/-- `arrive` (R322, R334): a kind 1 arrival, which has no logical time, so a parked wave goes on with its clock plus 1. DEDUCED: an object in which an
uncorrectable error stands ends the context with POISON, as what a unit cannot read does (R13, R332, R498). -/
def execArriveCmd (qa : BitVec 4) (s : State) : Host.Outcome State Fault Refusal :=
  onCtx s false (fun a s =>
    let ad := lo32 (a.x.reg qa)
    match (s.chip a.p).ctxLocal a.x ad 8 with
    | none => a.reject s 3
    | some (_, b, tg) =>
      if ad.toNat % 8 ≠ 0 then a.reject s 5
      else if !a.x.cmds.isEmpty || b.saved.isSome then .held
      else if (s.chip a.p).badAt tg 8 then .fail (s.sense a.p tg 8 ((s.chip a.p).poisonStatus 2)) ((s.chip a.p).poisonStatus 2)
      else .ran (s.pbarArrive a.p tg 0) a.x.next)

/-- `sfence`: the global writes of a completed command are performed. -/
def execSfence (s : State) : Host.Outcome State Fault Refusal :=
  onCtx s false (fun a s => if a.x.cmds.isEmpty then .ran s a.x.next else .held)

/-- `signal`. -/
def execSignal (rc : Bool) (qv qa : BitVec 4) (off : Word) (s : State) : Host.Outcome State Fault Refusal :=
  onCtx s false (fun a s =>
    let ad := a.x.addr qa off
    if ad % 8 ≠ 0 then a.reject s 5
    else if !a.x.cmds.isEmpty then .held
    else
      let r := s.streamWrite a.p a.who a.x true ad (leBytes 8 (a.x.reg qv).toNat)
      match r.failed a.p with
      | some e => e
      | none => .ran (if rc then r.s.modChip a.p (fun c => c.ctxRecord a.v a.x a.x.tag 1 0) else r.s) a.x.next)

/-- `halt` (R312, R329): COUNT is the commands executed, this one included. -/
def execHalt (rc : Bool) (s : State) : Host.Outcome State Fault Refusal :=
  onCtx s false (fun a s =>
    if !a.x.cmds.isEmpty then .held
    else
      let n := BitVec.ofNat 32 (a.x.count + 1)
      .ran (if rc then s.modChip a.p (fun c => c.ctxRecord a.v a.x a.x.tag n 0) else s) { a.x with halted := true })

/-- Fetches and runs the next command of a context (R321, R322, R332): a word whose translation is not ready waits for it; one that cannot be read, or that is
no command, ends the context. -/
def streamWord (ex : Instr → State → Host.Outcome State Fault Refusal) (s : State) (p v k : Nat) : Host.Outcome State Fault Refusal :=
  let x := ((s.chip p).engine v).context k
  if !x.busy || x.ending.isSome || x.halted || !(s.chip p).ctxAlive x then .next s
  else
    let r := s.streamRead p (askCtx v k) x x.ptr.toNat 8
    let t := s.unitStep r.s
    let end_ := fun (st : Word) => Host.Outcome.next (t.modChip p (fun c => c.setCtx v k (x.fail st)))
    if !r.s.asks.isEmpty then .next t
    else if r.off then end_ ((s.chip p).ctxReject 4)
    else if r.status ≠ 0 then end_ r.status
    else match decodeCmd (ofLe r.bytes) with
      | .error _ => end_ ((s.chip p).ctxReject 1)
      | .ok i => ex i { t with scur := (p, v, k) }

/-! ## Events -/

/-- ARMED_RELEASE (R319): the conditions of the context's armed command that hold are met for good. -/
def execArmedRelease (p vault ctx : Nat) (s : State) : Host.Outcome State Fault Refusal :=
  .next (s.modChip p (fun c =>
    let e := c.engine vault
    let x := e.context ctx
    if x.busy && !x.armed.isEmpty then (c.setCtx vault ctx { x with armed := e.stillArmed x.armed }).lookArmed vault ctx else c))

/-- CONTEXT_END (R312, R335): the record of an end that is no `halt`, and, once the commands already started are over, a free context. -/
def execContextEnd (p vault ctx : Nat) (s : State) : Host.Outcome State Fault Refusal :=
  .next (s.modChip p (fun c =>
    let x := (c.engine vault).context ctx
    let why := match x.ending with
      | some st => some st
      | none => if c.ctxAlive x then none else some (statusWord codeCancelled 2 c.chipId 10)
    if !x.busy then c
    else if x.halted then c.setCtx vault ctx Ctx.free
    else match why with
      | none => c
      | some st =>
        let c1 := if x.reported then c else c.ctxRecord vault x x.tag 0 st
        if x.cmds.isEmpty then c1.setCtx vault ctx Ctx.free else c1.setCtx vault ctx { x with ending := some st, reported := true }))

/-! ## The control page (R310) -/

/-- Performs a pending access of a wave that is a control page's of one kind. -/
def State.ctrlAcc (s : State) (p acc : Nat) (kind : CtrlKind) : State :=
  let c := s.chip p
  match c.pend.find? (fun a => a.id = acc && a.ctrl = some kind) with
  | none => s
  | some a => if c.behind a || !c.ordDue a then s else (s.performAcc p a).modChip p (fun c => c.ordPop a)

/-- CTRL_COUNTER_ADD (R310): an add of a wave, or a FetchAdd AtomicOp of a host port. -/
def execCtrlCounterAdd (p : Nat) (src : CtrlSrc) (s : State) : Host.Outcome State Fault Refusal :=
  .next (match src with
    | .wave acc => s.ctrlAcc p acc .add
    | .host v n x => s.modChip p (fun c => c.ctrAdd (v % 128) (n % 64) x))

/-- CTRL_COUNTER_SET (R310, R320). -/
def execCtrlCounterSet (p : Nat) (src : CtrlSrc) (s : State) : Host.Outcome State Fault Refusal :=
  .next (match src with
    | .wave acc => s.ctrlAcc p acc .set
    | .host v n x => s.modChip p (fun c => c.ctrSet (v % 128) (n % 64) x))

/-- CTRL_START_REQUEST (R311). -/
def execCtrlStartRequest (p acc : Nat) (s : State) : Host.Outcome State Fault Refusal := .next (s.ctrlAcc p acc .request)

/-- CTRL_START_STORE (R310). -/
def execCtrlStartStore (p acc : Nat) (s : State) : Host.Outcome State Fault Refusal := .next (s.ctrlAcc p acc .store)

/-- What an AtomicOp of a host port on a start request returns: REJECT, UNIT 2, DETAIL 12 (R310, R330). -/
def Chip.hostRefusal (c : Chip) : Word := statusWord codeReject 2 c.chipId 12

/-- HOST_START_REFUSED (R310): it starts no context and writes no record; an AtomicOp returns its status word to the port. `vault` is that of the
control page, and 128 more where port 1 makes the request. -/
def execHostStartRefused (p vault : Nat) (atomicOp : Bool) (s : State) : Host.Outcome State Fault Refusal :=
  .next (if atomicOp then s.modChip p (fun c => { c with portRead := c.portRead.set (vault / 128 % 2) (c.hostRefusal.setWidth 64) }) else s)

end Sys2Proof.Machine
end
---
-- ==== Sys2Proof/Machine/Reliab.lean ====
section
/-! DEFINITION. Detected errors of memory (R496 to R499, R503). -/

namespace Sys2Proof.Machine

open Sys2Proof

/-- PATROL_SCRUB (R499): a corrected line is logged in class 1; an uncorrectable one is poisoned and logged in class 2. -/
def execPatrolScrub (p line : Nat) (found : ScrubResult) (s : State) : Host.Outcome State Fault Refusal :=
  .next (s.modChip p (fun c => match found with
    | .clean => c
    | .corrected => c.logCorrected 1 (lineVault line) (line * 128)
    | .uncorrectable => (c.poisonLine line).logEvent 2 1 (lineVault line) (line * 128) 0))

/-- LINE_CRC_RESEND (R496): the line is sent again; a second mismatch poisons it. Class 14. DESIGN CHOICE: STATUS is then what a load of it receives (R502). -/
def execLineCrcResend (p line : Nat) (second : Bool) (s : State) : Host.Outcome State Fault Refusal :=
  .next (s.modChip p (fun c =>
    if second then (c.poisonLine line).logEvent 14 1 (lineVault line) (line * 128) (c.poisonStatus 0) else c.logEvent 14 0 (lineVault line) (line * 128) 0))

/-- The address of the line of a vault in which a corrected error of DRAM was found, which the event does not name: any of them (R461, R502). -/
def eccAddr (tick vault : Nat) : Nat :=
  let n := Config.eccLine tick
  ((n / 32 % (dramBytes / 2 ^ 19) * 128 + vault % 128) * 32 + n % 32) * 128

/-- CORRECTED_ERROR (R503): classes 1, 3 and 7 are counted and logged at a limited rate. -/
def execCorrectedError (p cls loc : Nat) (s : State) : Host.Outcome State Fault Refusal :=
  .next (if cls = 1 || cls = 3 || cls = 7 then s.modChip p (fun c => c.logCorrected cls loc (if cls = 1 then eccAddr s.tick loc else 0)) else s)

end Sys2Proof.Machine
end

- **Your assignment**
Scan the entries for the word "ends". Report each line that has it.

- **Response below**
uncorrectable error stands ends the context with POISON, as what a unit cannot read does (R13, R332, R498). -/
no command, ends the context. -/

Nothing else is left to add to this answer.